→ **Task to complete**: Once the line with "def PortRec.fresh (r" is found in the entries below, print it and each following line exactly, stopping after the line with "TAKE none is"; print nothing else.

→ **The records**:
┄┄┄┄┄┄┄┄┄┄

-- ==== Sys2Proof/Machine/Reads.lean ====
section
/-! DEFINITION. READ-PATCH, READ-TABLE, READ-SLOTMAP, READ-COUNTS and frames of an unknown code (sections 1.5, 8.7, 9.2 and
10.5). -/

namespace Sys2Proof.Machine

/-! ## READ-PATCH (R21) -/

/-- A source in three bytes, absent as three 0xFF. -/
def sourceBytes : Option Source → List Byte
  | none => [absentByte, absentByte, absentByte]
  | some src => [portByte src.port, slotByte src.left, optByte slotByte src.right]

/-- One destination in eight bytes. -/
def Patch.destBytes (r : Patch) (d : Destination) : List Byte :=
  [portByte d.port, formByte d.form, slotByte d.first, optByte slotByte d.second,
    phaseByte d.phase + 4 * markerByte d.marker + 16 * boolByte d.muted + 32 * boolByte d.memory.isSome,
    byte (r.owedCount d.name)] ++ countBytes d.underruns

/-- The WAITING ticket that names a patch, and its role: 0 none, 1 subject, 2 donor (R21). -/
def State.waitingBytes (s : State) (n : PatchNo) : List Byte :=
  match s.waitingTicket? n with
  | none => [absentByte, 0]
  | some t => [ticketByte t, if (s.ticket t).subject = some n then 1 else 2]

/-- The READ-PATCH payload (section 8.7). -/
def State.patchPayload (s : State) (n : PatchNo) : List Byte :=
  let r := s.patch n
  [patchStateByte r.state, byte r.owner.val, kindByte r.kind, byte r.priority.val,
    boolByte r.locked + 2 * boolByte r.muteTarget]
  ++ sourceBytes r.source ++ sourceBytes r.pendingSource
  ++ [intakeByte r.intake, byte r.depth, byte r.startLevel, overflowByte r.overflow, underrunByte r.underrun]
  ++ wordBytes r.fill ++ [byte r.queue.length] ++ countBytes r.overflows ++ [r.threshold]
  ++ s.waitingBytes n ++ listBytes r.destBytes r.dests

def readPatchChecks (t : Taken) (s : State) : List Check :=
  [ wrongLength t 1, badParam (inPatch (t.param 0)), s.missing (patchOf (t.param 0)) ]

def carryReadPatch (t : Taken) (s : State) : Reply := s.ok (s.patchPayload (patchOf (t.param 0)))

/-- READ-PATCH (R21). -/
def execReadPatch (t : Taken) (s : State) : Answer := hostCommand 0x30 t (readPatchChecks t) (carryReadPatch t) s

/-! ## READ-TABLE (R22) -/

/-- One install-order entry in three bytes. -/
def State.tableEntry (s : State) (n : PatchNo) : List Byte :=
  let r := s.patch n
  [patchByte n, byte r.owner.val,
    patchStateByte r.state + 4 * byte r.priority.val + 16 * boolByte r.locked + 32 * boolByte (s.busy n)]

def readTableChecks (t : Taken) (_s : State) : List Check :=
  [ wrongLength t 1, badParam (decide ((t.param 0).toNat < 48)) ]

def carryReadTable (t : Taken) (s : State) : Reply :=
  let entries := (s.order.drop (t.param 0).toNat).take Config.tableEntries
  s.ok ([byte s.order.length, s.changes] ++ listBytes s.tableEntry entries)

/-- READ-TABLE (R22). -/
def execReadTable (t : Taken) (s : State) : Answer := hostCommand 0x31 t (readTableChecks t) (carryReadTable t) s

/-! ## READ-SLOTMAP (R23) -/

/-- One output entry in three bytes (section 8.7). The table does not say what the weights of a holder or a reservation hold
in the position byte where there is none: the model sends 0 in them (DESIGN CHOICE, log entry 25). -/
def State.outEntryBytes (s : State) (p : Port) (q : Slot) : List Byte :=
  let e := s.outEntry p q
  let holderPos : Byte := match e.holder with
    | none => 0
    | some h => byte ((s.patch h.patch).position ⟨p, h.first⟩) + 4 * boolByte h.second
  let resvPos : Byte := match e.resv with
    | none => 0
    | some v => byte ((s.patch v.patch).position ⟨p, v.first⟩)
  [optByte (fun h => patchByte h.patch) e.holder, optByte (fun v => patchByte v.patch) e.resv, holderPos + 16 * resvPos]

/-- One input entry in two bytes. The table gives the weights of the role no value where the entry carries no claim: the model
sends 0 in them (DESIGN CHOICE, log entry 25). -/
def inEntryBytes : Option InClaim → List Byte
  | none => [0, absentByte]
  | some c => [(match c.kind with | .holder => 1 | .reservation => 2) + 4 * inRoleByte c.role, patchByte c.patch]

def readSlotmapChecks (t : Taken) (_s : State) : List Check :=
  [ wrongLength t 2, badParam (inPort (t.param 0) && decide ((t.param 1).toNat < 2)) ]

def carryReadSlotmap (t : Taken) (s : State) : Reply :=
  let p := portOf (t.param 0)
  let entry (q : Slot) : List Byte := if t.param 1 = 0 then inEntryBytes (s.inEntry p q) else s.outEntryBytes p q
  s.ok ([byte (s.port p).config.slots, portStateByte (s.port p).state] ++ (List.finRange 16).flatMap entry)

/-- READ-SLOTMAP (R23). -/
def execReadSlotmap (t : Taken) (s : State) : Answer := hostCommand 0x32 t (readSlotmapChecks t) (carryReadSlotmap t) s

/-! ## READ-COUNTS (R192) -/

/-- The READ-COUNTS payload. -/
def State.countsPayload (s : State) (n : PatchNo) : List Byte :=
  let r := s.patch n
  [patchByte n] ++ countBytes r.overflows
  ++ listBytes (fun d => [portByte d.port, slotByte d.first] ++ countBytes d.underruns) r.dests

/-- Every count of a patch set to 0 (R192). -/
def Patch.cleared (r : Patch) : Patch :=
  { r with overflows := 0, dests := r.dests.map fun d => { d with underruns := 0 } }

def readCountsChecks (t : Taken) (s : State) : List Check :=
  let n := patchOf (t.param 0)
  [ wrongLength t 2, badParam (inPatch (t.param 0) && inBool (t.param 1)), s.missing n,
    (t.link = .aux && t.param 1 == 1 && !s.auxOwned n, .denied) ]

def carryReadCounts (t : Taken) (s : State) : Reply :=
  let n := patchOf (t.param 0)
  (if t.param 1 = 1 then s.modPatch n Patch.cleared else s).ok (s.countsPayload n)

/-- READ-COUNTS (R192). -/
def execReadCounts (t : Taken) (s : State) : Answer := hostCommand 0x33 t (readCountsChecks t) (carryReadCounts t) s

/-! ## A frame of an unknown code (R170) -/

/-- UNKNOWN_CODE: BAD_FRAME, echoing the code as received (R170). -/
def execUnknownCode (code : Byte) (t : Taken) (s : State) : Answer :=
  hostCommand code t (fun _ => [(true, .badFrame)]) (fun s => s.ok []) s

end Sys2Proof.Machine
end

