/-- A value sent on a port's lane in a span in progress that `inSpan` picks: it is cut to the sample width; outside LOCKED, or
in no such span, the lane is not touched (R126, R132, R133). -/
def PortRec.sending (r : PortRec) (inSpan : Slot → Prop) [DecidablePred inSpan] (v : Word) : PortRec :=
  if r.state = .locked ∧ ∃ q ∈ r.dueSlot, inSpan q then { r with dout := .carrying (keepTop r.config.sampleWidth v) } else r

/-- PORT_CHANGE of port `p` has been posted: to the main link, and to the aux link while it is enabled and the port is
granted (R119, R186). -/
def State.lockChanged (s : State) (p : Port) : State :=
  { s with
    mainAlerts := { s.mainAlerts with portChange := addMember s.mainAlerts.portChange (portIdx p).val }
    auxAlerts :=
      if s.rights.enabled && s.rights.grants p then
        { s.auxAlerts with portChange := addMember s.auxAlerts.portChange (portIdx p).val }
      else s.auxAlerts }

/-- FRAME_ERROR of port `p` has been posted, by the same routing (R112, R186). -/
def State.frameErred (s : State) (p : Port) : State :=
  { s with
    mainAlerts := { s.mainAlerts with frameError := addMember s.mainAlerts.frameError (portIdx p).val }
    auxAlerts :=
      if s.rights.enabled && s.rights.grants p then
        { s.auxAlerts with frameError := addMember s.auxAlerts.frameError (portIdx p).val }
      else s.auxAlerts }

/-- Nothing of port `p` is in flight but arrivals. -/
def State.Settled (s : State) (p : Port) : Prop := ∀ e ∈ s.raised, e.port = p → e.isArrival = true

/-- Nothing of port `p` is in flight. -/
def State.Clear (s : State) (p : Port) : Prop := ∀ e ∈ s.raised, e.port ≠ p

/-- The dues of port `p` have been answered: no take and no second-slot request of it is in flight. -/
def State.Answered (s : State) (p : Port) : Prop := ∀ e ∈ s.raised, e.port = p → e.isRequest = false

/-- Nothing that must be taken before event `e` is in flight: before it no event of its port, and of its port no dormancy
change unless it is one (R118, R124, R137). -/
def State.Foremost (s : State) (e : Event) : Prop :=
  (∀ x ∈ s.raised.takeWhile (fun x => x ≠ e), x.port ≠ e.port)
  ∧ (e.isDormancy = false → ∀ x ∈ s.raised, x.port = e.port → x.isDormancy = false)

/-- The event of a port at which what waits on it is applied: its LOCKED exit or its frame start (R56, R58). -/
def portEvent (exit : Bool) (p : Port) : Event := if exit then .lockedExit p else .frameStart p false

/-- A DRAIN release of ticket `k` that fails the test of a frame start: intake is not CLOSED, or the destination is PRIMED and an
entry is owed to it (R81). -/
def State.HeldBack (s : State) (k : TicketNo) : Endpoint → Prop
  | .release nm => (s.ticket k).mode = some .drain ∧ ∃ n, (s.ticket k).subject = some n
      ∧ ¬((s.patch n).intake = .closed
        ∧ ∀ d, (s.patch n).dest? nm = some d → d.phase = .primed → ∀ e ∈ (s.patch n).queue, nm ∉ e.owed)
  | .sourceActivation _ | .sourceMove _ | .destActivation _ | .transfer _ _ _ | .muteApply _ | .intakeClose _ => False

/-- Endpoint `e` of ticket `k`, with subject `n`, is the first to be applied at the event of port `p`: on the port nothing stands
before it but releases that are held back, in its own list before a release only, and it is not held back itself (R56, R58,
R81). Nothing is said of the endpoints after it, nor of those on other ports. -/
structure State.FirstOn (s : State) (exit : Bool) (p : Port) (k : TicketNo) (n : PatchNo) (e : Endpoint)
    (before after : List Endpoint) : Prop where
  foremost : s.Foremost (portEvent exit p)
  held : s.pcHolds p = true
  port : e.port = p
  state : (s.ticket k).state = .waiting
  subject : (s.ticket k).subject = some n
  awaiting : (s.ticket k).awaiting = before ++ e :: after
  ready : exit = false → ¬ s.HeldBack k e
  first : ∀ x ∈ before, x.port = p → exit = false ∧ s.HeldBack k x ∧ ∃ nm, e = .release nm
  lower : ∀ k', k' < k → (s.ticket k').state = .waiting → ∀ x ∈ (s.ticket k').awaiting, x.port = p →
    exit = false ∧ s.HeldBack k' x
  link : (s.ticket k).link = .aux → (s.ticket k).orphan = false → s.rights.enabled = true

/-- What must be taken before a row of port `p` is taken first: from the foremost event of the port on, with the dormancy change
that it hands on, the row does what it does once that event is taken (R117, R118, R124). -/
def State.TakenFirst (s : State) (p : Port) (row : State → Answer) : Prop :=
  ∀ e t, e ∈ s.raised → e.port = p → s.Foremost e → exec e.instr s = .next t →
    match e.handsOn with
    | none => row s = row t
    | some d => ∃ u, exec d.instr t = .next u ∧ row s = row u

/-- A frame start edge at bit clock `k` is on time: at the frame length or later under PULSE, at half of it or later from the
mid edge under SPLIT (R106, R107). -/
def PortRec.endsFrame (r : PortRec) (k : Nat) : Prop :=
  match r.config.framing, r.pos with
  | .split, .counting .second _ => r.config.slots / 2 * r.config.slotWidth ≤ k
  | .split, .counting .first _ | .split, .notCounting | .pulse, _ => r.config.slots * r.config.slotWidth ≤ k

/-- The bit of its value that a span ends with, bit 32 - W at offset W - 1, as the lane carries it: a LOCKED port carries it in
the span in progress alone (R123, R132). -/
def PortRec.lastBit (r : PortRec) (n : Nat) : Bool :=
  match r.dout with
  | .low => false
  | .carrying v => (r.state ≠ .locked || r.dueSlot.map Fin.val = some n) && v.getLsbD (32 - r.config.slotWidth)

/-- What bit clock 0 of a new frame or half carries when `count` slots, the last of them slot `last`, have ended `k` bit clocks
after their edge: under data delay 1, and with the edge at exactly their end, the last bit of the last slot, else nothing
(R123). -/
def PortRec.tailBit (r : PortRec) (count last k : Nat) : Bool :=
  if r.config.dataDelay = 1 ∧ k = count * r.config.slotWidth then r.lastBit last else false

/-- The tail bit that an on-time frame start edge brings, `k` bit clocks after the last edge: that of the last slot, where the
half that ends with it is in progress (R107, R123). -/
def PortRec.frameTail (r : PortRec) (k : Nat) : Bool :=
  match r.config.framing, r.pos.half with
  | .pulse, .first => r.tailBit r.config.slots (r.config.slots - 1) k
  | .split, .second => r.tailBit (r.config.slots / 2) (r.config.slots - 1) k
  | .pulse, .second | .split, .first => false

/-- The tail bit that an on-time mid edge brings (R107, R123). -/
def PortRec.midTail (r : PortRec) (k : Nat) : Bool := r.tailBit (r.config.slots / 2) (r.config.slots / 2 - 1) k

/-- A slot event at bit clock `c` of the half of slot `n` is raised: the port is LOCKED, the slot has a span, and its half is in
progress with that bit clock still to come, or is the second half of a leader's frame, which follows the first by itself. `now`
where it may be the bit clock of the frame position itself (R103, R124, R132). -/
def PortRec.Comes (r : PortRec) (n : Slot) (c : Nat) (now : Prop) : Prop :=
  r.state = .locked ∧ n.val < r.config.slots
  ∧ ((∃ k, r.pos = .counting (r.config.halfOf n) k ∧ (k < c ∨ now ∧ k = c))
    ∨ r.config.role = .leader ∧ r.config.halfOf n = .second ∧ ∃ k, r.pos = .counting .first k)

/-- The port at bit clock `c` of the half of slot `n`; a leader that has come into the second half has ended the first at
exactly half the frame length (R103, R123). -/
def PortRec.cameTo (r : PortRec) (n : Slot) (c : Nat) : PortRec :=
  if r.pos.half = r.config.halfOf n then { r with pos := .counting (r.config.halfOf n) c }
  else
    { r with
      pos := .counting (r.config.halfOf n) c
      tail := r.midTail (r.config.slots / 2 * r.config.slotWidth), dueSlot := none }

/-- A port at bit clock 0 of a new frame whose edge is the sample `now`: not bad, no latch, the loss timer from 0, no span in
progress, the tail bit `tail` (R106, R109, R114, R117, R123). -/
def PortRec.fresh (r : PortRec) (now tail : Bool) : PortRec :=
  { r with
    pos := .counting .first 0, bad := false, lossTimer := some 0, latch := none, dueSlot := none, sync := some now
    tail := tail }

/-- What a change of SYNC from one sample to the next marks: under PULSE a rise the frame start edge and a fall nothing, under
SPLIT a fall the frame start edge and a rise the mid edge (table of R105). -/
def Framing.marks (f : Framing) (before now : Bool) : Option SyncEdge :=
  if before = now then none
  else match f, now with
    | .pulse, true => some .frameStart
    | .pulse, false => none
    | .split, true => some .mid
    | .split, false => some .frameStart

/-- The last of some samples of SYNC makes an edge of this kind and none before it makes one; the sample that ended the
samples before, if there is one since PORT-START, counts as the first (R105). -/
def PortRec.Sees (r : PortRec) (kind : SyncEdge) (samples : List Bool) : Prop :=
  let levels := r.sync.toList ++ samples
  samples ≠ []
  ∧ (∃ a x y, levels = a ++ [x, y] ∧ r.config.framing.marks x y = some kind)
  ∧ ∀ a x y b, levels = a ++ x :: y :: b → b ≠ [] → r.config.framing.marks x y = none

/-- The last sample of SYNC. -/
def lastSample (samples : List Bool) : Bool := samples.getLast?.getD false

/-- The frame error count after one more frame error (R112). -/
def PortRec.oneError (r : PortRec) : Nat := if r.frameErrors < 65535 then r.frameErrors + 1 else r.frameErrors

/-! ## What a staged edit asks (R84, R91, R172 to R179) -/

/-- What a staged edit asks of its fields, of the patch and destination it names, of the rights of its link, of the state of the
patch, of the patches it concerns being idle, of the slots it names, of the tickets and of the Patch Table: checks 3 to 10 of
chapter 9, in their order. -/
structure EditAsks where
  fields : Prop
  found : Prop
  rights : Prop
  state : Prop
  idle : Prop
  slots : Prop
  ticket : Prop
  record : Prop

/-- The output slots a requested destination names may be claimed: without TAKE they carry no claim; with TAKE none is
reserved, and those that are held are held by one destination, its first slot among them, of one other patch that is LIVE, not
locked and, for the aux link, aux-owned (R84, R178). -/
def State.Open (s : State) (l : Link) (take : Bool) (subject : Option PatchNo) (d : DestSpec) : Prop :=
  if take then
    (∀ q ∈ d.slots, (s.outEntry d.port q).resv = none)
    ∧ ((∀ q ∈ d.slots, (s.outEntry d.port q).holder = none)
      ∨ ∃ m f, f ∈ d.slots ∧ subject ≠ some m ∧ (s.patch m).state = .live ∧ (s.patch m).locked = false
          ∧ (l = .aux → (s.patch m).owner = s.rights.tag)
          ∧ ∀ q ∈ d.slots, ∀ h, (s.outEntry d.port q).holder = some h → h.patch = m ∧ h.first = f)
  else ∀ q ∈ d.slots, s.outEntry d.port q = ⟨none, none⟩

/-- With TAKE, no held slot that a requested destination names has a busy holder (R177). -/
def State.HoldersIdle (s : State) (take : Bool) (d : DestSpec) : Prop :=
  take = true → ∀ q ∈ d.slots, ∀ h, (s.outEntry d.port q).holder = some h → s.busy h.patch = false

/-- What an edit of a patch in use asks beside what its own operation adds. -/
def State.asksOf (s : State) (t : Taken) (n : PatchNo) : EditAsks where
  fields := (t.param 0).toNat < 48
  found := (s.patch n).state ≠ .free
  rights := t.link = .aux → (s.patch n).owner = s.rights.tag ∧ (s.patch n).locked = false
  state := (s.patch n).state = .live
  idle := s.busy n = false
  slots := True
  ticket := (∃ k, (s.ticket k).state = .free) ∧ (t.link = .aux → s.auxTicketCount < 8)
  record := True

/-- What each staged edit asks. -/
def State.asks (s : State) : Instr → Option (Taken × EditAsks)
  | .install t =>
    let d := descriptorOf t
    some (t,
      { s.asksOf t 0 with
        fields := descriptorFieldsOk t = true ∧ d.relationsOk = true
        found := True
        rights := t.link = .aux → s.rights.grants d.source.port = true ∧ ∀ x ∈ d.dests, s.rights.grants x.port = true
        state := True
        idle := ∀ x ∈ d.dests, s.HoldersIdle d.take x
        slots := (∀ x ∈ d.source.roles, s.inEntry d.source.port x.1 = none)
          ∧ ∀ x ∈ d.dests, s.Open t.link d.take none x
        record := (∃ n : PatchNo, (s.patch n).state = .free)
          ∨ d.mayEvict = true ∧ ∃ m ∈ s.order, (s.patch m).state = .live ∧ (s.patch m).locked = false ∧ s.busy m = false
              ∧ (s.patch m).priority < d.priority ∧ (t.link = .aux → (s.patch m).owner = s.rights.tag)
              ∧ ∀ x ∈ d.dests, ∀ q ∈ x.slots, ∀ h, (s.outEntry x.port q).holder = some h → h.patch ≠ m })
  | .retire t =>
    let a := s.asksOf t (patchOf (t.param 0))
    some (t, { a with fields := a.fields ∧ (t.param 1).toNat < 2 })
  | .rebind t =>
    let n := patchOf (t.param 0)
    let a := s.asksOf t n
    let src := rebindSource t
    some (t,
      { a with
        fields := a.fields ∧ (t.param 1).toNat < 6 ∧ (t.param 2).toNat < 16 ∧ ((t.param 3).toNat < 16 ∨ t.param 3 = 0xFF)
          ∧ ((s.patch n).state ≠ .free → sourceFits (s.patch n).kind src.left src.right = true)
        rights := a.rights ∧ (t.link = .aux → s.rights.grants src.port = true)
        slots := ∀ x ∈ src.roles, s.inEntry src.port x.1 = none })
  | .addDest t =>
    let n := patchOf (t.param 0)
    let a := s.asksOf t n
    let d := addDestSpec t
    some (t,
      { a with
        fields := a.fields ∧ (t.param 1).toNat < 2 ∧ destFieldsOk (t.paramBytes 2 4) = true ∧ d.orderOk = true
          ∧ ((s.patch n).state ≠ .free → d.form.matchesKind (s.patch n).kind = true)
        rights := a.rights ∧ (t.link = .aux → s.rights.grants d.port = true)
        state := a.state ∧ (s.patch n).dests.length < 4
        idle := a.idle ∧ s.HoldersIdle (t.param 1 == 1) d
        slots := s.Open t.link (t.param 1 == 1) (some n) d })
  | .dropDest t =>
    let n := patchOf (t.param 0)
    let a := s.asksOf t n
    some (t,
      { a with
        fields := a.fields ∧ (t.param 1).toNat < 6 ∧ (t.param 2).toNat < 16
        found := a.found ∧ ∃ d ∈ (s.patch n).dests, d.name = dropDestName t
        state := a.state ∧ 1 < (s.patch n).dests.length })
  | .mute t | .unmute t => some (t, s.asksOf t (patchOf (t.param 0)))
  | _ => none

┄┄┄┄┄┄┄┄┄┄

→ **Exercise output**:
def PortRec.fresh (r : PortRec) (now tail : Bool) : PortRec :=
  { r with
    pos := .counting .first 0, bad := false, lossTimer := some 0, latch := none, dueSlot := none, sync := some now
    tail := tail }

/-- What a change of SYNC from one sample to the next marks: under PULSE a rise the frame start edge and a fall nothing, under
SPLIT a fall the frame start edge and a rise the mid edge (table of R105). -/
def Framing.marks (f : Framing) (before now : Bool) : Option SyncEdge :=
  if before = now then none
  else match f, now with
    | .pulse, true => some .frameStart
    | .pulse, false => none
    | .split, true => some .mid
    | .split, false => some .frameStart

/-- The last of some samples of SYNC makes an edge of this kind and none before it makes one; the sample that ended the
samples before, if there is one since PORT-START, counts as the first (R105). -/
def PortRec.Sees (r : PortRec) (kind : SyncEdge) (samples : List Bool) : Prop :=
  let levels := r.sync.toList ++ samples
  samples ≠ []
  ∧ (∃ a x y, levels = a ++ [x, y] ∧ r.config.framing.marks x y = some kind)
  ∧ ∀ a x y b, levels = a ++ x :: y :: b → b ≠ [] → r.config.framing.marks x y = none

/-- The last sample of SYNC. -/
def lastSample (samples : List Bool) : Bool := samples.getLast?.getD false

/-- The frame error count after one more frame error (R112). -/
def PortRec.oneError (r : PortRec) : Nat := if r.frameErrors < 65535 then r.frameErrors + 1 else r.frameErrors

/-! ## What a staged edit asks (R84, R91, R172 to R179) -/

/-- What a staged edit asks of its fields, of the patch and destination it names, of the rights of its link, of the state of the
patch, of the patches it concerns being idle, of the slots it names, of the tickets and of the Patch Table: checks 3 to 10 of
chapter 9, in their order. -/
structure EditAsks where
  fields : Prop
  found : Prop
  rights : Prop
  state : Prop
  idle : Prop
  slots : Prop
  ticket : Prop
  record : Prop

/-- The output slots a requested destination names may be claimed: without TAKE they carry no claim; with TAKE none is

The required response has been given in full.